Tuesday
Sep302008

Meager environmental benefits of a hefty carbon tax in Norway

Norway adopted in about 1990 carbon taxes that range from $16 to $65 per ton, and gasoline costs $9-10 per gallon (including a carbon tax of about $0.60). The $65 tax did induce natural gas producers to inject produced CO2 under the seabed instead of venting it to the atmosphere, but the lower tax rate on paper mills did not substantially affect how they operate. Significant reductions in the metals industry were achieved by "voluntary" agreements, not taxes. Despite these efforts, CO2 emissions have risen substantially in Norway, according to this Wall Street Journal blog post and the linked WSJ article. (The article does not make clear whether the tax rates are per ton or tonne or for C or CO2.)

So, how much will CO2 emissions have to cost in order to save the planet? I'm guessing the number is considerably higher than the carbon taxers and the cap-and-traders think reasonable and politically tolerable.

Tuesday
Sep302008

Lessons from the Great Depression and what “we” forgot

Robert Kuttner puts the current financial crisis into a 1929 perspective.
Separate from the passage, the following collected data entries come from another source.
-- ==== Sys2Proof/Syntax.lean ====
section
/-! DEFINITION. The commands the block takes: one constructor of `Instr` for each row of the opcode table, with the
operands that its sender, or the part of the world that causes the event, decides. -/

namespace Sys2Proof

/-- A dictionary context (R454): the PCIe window, an OAP session on MGMT or in-band, the CAN port, the SDP. -/
inductive Ctx where
  | pcie
  | oapMgmt (session : Fin 8)
  | oapInband (session : Fin 8)
  | can
  | sdp
deriving DecidableEq, Repr

/-- A fault the time unit finds at an epoch boundary or with a sample (R385): none; two of three copies disagree; a
correctable tracker or history error; an uncorrectable error in domain `d`'s tracker; an uncorrectable error in history
entry `i`, counted from the oldest. -/
inductive TimeFault where
  | none
  | corrected
  | tracker (d : Fin 2)
  | history (i : Nat)
deriving DecidableEq, Repr

/-- What the admission FIFO gives for a record that is to be sent (R494). -/
inductive StageRead where
  | good
  | fifoCorrected
  | fifoUncorrected
deriving DecidableEq, Repr

/-- The result of a SECDED check. -/
inductive Ecc where
  | good
  | corrected
  | uncorrectable
deriving DecidableEq, Repr

/-- What a burst read shows (R401): the controller's SECDED result, the stack's SEV, the syndrome. -/
structure BurstEcc where
  secded : Ecc
  sev : Fin 4
  syndrome : BitVec 16
deriving DecidableEq, Repr

/-- How a thaw ends (R408): every step has passed; the retraining of step 2 has failed; the listed burst at an offset still reads
uncorrectable in step 6. -/
inductive ThawEnd where
  | passed
  | retrainFailed
  | unreadable (off : BitVec 30) (ecc : BurstEcc)
deriving DecidableEq, Repr

/-- Which copy of a shadow or golden copy could be read (R83, R102, R164, R298). -/
inductive CopyRead where
  | first
  | second
  | neither
deriving DecidableEq, Repr

/-- How the reload of a clutch's store ends (R164, R165): the clutch, the golden copy whose CRC is good, how many compares of the store CRC
mismatched. -/
structure StoreReload where
  clutch : Fin 16
  copy : CopyRead
  mismatches : Fin 3
deriving DecidableEq, Repr

/-- A memory error met while a word of a table or a store is read: none; a correctable one; an uncorrectable one. -/
inductive WordEcc where
  | good
  | corrected
  | uncorrected
deriving DecidableEq, Repr

/-- What an access of the FSU finds in the flow cache, the stash or the locator bits (R244): nothing; a correctable error; an
uncorrectable one in the line of a handle, in a stash place or in a word of locator bits; or the rebuilding of such a
word has ended. -/
inductive FsuEcc where
  | good
  | corrected
  | line (h : Fin 4)
  | stash (p : Fin 1024)
  | locator (w : Fin 2097152)
  | rebuilt (w : Fin 2097152)
deriving DecidableEq, Repr

/-- A memory error met in a policer's state (R350). -/
inductive MeterEcc where
  | good
  | corrected
  | uncorrected
deriving DecidableEq, Repr

/-- A memory error met while a frame is admitted or chosen (R350, R385): none; a correctable one; an uncorrectable one in the descriptor of a
queue, of the launch calendar or of the express FIFO; an uncorrectable one in the state of a shaper, 0 to 7 of a queue and 8 of the port. -/
inductive QueueEcc where
  | good
  | corrected
  | queue (q : Fin 8)
  | calendar
  | express
  | shaper (q : Fin 9)
deriving DecidableEq, Repr

/-- A memory error met while a cell is handled (R329): none; a correctable one; an uncorrectable one in cell data; an
uncorrectable one in the links of the VOQ. -/
inductive BufEcc where
  | good
  | corrected
  | data
  | links
deriving DecidableEq, Repr


/-- What the fetch and the operand reads of a microword find (R111, R162): nothing; a bit of the stored word, or of the
dispatch entry that the word takes, has flipped; a register of the thread has a parity error. -/
inductive IssueErr where
  | good
  | word (bit : Fin 136)
  | entry (bit : Fin 51)
  | register
deriving DecidableEq, Repr

/-- The ALU fields of a microword (R136): DST, SRC_A, SRC_B, B_IMM and IMM. -/
structure AluArgs where
  dst : Fin 128
  a : Fin 128
  b : Fin 128
  bImm : Bool
  imm : BitVec 16
deriving DecidableEq, Repr

/-- The memory and leap fields of a microword (R136): MDST, MADR, HND, SEG, MSRC and MIMM. -/
structure MemArgs where
  mdst : Fin 32
  madr : Fin 32
  hnd : Fin 4
  seg : Fin 8
  msrc : Fin 32
  mimm : BitVec 10
deriving DecidableEq, Repr

/-- The edit fields of a microword (R136): ESRC and EIMM. -/
structure EditArgs where
  src : Fin 128
  imm : BitVec 20
deriving DecidableEq, Repr

/-- What the commit unit's test of a leap finds (R202, R203): nothing; a correctable or an uncorrectable error in the claim
table; a parity error in the leap's buffer. -/
inductive LeapErr where
  | good
  | claimCorrected
  | claimBad
  | buffer
deriving DecidableEq, Repr

/-- What comes with a received frame: RS-FEC codewords corrected and not correctable, a PCS coding error, a reassembly error
and how many preemptable fragments the frame came in, a parity error in a MAC buffer (R51), whether the pipe's input queue is full
(R20), and how far its timestamp point lies back (R358), in units of 2^-16 ns. -/
structure RxInfo where
  corrected : BitVec 32
  uncorrected : BitVec 32
  pcsError : Bool
  reassembly : Bool
  fragments : Nat
  parity : Bool
  queueFull : Bool
  back : BitVec 48
deriving DecidableEq, Repr

/-- What the parser and a rule lookup find (R83): a parity error of the frame buffer; an error in a slot that the lookup
reads, and which slot; whether the lookup reads a slot already known to be damaged. -/
structure ParseErr where
  parity : Bool
  rule : WordEcc
  slot : Fin 131072
  readsBad : Bool
deriving DecidableEq, Repr

/-- What a scan finds (R102, R103): nothing; a datapath parity error; a corrected error; an uncorrectable error in a state
word, or, from 229,376 on, in a set slot; a read of a word already known to be damaged. -/
inductive PatErr where
  | good
  | parity
  | corrected
  | bad (word : Fin 229440)
  | damaged
deriving DecidableEq, Repr

/-- What goes wrong with a ring (R439): UR, CA, poisoned data or a completion timeout on a read of ring memory; an
uncorrectable (EV219) or a corrected (EV218) error in the host interface's memory; a PCIe correctable error (EV220). -/
inductive RingFault where
  | ur
  | ca
  | poisoned
  | timeout
  | state
  | corrected
  | aer
deriving DecidableEq, Repr

/-- The registers of a delivery ring's page beside DR_CTRL (R435). -/
structure DelRegs where
  base : BitVec 64
  wb : BitVec 64
  brBase : BitVec 64
  holdLimit : Fin 10001
  coalTime : Fin 1000001
deriving DecidableEq, Repr

/-- A register of the PCIe function that no row of the table reaches, as software writes it (R415, R416): an entry of the MSI-X table; the
power state; the bits of the AER logs that a write of 1 clears; Device Control and
Device Control 2; bytes of MB_REQUEST and MB_CTRL (R468). -/
inductive HostReg where
  | msix (vector : Fin 128) (entry : BitVec 128)
  | power (d3hot : Bool)
  | aer (corr uncorr : Bool)
  | control (devCtl devCtl2 : BitVec 16)
  | mbRequest (offset : Fin 1400) (bytes : List Byte)
  | mbCtrl (ctrl : BitVec 8)
deriving DecidableEq, Repr

/-- The second read of a host's image, which writes the store (R431): the image is as it was; it has changed; a PCIe error ended it. -/
inductive SecondRead where
  | same
  | changed
  | failed
deriving DecidableEq, Repr

/-- How the accesses to a data buffer end (R427, DMA_ERROR): well; a read fails after so many bytes; a write does. -/
inductive Dma where
  | good
  | readError (bytes : Nat)
  | writeError (bytes : Nat)
deriving DecidableEq, Repr

/-- Where a clutch load comes from (R157): a dictionary write of cs_load, or a command entry. -/
inductive LoadFrom where
  | dict (c : Ctx) (v : List Byte)
  | ring (r : Fin 64) (entry : BitVec 256) (image : List Byte) (dma : Dma)
deriving DecidableEq, Repr

/-- A check that the device or the fault manager makes of itself and that may fail (EV237, EV238, EV239). -/
inductive DeviceCheck where
  | none
  | configIntegrity
  | faultRecord
  | faultManager
deriving DecidableEq, Repr

/-- An uncorrectable error in the Eft's retention memory, and the rule or sampler channel it strikes (EV249). -/
inductive EftMemory where
  | good
  | rule (r : Fin 64)
  | channel (c : Fin 16)
deriving DecidableEq, Repr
Here's an excerpt.

Supposedly, 1929 could not happen again because of "what we learned." We learned that in a financial panic, the Federal Reserve needs to pour in heaps of "liquidity" -- money -- as the Fed failed to do after October 1929. One of the world's reigning experts on the Fed's failures of the early 1930s is one Ben Bernanke, and he certainly hasn't been stingy with the Fed's billions.

But the other lesson was the one "we" forgot -- not to let banks and other financial institutions turn themselves into casinos. It is helpful, in the spirit of Tonto's historic interrogatory to the Lone Ranger -- "What you mean, we?" -- to unpack that "we." The "we" who forgot the lessons included first and foremost Republican ideology -- deregulate everything and let markets run wild; secondly Bush administration regulatory officials who disdained even the regulations on the books; and third, the Wall Street Democrats who were de-regulation's willing enablers.

Sunday
Sep282008

Terms of TARP

The CBO analysis of TARP is here. Hold your nose and say OK.

Sunday
Sep282008

The dark side of financial innovation

How they explained it:

Mortgage backed securities reduce risk by spreading it throughout the financial system.

How they built it:

Highly integrated systems are more subject to catastrophic failure than are compartmentalized systems. The total risk was not reduced. It was increased and partially externalized. Congress is expected to continue socializing the costs tomorrow. 

Friday
Sep262008

The other “i” word in the financial crisis

It is likely that some holders of large amounts of mortgage backed securities ("MBS") are not only illiquid, but will also be insolvent if (as they are required to do) they mark their MBS holdings down to "market value" in their quarterly financial statements. No doubt there is a great deal of anxiety about how to value illiquid assets, especially because, under Section 302 of Sarbanes-Oxley, CEOs and CFOs have to sign personal certifications of quarterly financial statements.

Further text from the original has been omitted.